Microsoft Partners with Adaptive Biotechnologies to Create Amazing New Diagnostic Tool

What if we could predict diseases before they happen? What if we could treat diseases like multiple sclerosis and pancreatic cancer before they fully developed. Microsoft is partnering with a Seattle based Adaptive Biotechnologies in an attempt to make this possible. Keep reading to learn more about the project or follow the original story here.

Calling the human human system complex is an understatement. Elaborate as it is, the human immune system is also incredibly efficient. Indicators exist within the immune system that determine illness days or months before we even realize we’re sick. In some cases, the immune systems knows of a problems years in advance.

Given access to the same information, we might be able to treat diseases before they were even able to be diagnosed.

The goal behind Microsoft’s new partnership with Adaptive Biotechnologies is exactly that. Together, the two companies are embarking on a multi-year project to create a universal blood test. The test will be able to screen for anywhere between a few dozen to a few hundred disease simultaneously. The whole thing hangs on the idea of deciphering the information our immune system already knows.

Microsoft, for it’s part of the bargain, invested an unannounced amount of funding into Adaptive Biotechnologies. A suite of advances including cloud computing and machine learning services were also contributed by Microsoft. The investment as a whole is described as “hundreds of millions of dollars.”

The simple hope behind the research is to let the immune system diagnose for us.

“Fundamentally, nature or evolution is more advanced in some ways than we’re ever going to be,” says Adaptive co-founder Harlan Robins.

The body’s system for picking up on diseases is called the adaptive immune system.
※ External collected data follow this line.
-- ==== Sys2Proof/Laws/PerInstr.lean ====
section
/-! SUPPORT. Per-instruction laws of the encoder: an instruction's word has 96 bits, and its guard and hints stand in it
(R91, R93, R94). -/

namespace Sys2Proof.Laws

open Sys2Proof Sys2Proof.Machine

/-! ### Fields -/

theorem oG_lt (r : GReg) : oG r < 2 ^ 18 := by have := r.isLt; unfold oG; omega
theorem oV_lt (r : VReg) : oV r < 2 ^ 18 := by have := r.isLt; unfold oV; omega
theorem oB_lt (r : BReg) : oB r < 2 ^ 18 := by have := r.isLt; unfold oB; omega
theorem oM_lt (r : MReg) : oM r < 2 ^ 18 := by have := r.isLt; unfold oM; omega
theorem oI_lt (x : Imm) : oI x < 2 ^ 18 := by have := x.isLt; unfold oI; omega
theorem oC_lt (r : CReg) : oC r < 2 ^ 18 := by have := r.isLt; unfold oC; omega
theorem oMem_lt (m : MemOp) : oMem m < 2 ^ 18 := by have := m.b.isLt; have := m.disp.isLt; unfold oMem; omega
theorem oQ_lt (q : QOp) : oQ q < 2 ^ 18 := by
  have := q.q.isLt; have := q.c.isLt; have := q.adv.toNat_le; unfold oQ; omega
theorem oGI_lt (x : GI) : oGI x < 2 ^ 18 := by cases x <;> simp only [oGI, oG_lt, oI_lt]
theorem oVGI_lt (x : VGI) : oVGI x < 2 ^ 18 := by cases x <;> simp only [oVGI, oV_lt, oG_lt, oI_lt]
theorem oVG_lt (x : VG) : oVG x < 2 ^ 18 := by cases x <;> simp only [oVG, oV_lt, oG_lt]
theorem oMQ_lt (x : MQ) : oMQ x < 2 ^ 18 := by cases x <;> simp only [oMQ, oMem_lt, oQ_lt]
theorem oOM_lt : (x : Option MReg) → oOM x < 2 ^ 18
  | none => by decide
  | some r => oM_lt r
theorem oOB_lt : (x : Option BReg) → oOB x < 2 ^ 18
  | none => by decide
  | some r => oB_lt r
theorem oOG_lt : (x : Option GReg) → oOG x < 2 ^ 18
  | none => by decide
  | some r => oG_lt r
theorem oOGI_lt : (x : Option GI) → oOGI x < 2 ^ 18
  | none => by decide
  | some r => oGI_lt r

theorem md_lt {et rnd ord scp m7 : Nat} (h1 : et < 16) (h2 : rnd < 8) (h3 : ord < 8) (h4 : scp < 8) (h5 : m7 < 128) :
    md et rnd ord scp m7 < 2 ^ 20 := by unfold md; omega

/-! ### Words -/

theorem code_le (h : Head) : h.code + 2 ^ 74 ≤ 2 ^ 86 := by
  have := h.gn.toNat_le; have := h.gm.isLt; have := h.stall.isLt; have := h.cache.isLt
  have := h.yld.toNat_le; have := h.ign.toNat_le
  unfold Head.code; omega

/-- The low 74 bits do not reach the head, nor does the opcode. -/
theorem headOf_word (opc : Nat) (h : Head) (r : Nat) (hr : r < 2 ^ 74) : headOf (opc * 2 ^ 86 + h.code + r) = h := by
  obtain ⟨gn, gm, stall, cache, yld, ign⟩ := h
  have h1 := gn.toNat_le
  have h2 := gm.isLt
  have h3 := stall.isLt
  have h4 := cache.isLt
  have h5 := yld.toNat_le
  have h6 := ign.toNat_le
  have e1 : (opc * 2 ^ 86 + Head.code ⟨gn, gm, stall, cache, yld, ign⟩ + r) / 2 ^ 85 % 2 ^ 1 = gn.toNat := by
    simp only [Head.code]; omega
  have e2 : (opc * 2 ^ 86 + Head.code ⟨gn, gm, stall, cache, yld, ign⟩ + r) / 2 ^ 82 % 2 ^ 3 = gm.toNat := by
    simp only [Head.code]; omega
  have e3 : (opc * 2 ^ 86 + Head.code ⟨gn, gm, stall, cache, yld, ign⟩ + r) / 2 ^ 78 % 2 ^ 4 = stall.toNat := by
    simp only [Head.code]; omega
  have e4 : (opc * 2 ^ 86 + Head.code ⟨gn, gm, stall, cache, yld, ign⟩ + r) / 2 ^ 76 % 2 ^ 2 = cache.toNat := by
    simp only [Head.code]; omega
  have e5 : (opc * 2 ^ 86 + Head.code ⟨gn, gm, stall, cache, yld, ign⟩ + r) / 2 ^ 75 % 2 ^ 1 = yld.toNat := by
    simp only [Head.code]; omega
  have e6 : (opc * 2 ^ 86 + Head.code ⟨gn, gm, stall, cache, yld, ign⟩ + r) / 2 ^ 74 % 2 ^ 1 = ign.toNat := by
    simp only [Head.code]; omega
  unfold headOf
  simp only [bits, e1, e2, e3, e4, e5, e6, BitVec.ofNat_toNat, BitVec.setWidth_eq]
  cases gn <;> cases yld <;> cases ign <;> rfl

theorem word_lt {opc c r : Nat} (ho : opc < 1024) (hc : c + 2 ^ 74 ≤ 2 ^ 86) (hr : r < 2 ^ 74) :
    opc * 2 ^ 86 + c + r < 2 ^ 96 := by
  have h : opc * 2 ^ 86 ≤ 1023 * 2 ^ 86 := Nat.mul_le_mul_right _ (by omega)
  have e : (1024 : Nat) * 2 ^ 86 = 2 ^ 96 := by decide
  have f : (1023 : Nat) * 2 ^ 86 + 2 ^ 86 = 1024 * 2 ^ 86 := by decide
  rw [← e, ← f]
  generalize (2 : Nat) ^ 86 = p at *
  generalize (2 : Nat) ^ 74 = q at *
  omega

/-- What the family says of an instruction. -/
def Framed.Statement (i : Instr) : Prop :=
  ∀ w, encode i = some w → w < 2 ^ 96 ∧ ∀ h, headOfInstr i = some h → headOf w = h

theorem framed_T {i : Instr} {h : Head} {opc od oa ob m : Nat} (he : encode i = some (wT opc h od oa ob m))
    (hh : headOfInstr i = some h) (ho : opc < 1024) (h1 : od < 2 ^ 18) (h2 : oa < 2 ^ 18) (h3 : ob < 2 ^ 18)
    (h4 : m < 2 ^ 20) : Framed.Statement i := by
  intro w hw
  rw [he] at hw
  obtain rfl := Option.some.inj hw
  have hr : od * 2 ^ 56 + oa * 2 ^ 38 + ob * 2 ^ 20 + m < 2 ^ 74 := by omega
  have hc := code_le h
  refine ⟨by have := word_lt ho hc hr; simpa only [wT, Nat.add_assoc] using this, fun h' hh' => ?_⟩
  rw [hh] at hh'
  obtain rfl := Option.some.inj hh'
  have := headOf_word opc h _ hr
  simpa only [wT, Nat.add_assoc] using this

theorem framed_L {i : Instr} {h : Head} {opc od imm : Nat} (he : encode i = some (wL opc h od imm))
    (hh : headOfInstr i = some h) (ho : opc < 1024) (h1 : od < 2 ^ 18) (h2 : imm < 2 ^ 56) : Framed.Statement i := by
  intro w hw
  rw [he] at hw
  obtain rfl := Option.some.inj hw
  have hr : od * 2 ^ 56 + imm < 2 ^ 74 := by omega
  have hc := code_le h
  refine ⟨by have := word_lt ho hc hr; simpa only [wL, Nat.add_assoc] using this, fun h' hh' => ?_⟩
  rw [hh] at hh'
  obtain rfl := Option.some.inj hh'
  have := headOf_word opc h _ hr
  simpa only [wL, Nat.add_assoc] using this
It’s naturally more advanced than our understanding in many ways, confirms Robins. He concludes by implying that it likely always will be.

The information our immune system uses in this process is stored genes. These genes exist inside immune cells called T-cells, and B-cells. T-cells and B-cells are both found naturally in the blood. Adaptive utilizes a technology called next-generation sequencing to decode the information in those cells. The result is an immune profile that contains upwards of a billion points of data.

Inside all of that data are the warning signs of any disease that may be coming.

“It contains all the information about every disease you have in your system or have ever had in your system,” Robins says.

Right now we are unable to interpret that information. Robins describes the goal of Adaptive’s project as being able to read that data in real time.

Microsoft provides a lot in this area. It’s Machine Learning Technology holds incredible promise. A form of artificial intelligence, the machine learning computing will be able to use the blood test to screen for broad batches of disease all at once.

Chad Robins, Adaptive’s CEO, describes the versatility of the technology by comparing it to an X-Ray machine. An X-ray isn’t limited to looking through or revealing just on specific object. He is hopeful that the test could be used to diagnose anything from multiple sclerosis to autoimmune disease.

The hope is that Adaptive’s new test will become part of routine checkups. Every annual doctor’s visit would include this quick test. The markers detected in the immune system would allow physicians to predict oncoming diseases. Doctors may even be able to use the test to determine how a patient would respond to treatment.

Adaptive plans to focus its initial efforts on three classes of disease.

The first category consists of diseases that are often diagnosed in their late stages. This includes pancreatic and ovarian cancers. Autoimmune disease, which are typically difficult to diagnose, make up the second category. The third category is defined by diseases such as Lyme disease that persist in a person’s immune system and can reoccur.

Harlan Robins describes the projects biggest challenges as regulatory rather than technological. In the current medical world, tests are only authorized to diagnose one condition at a time. This means Adaptive’s test would have to be re-approved for every application. The other major speed bump Robins predicts is insurance companies.

Despite these challenges, Adaptive’s success could change the landscape of medical science. It changes the thought patterns regarding health from reactive to proactive.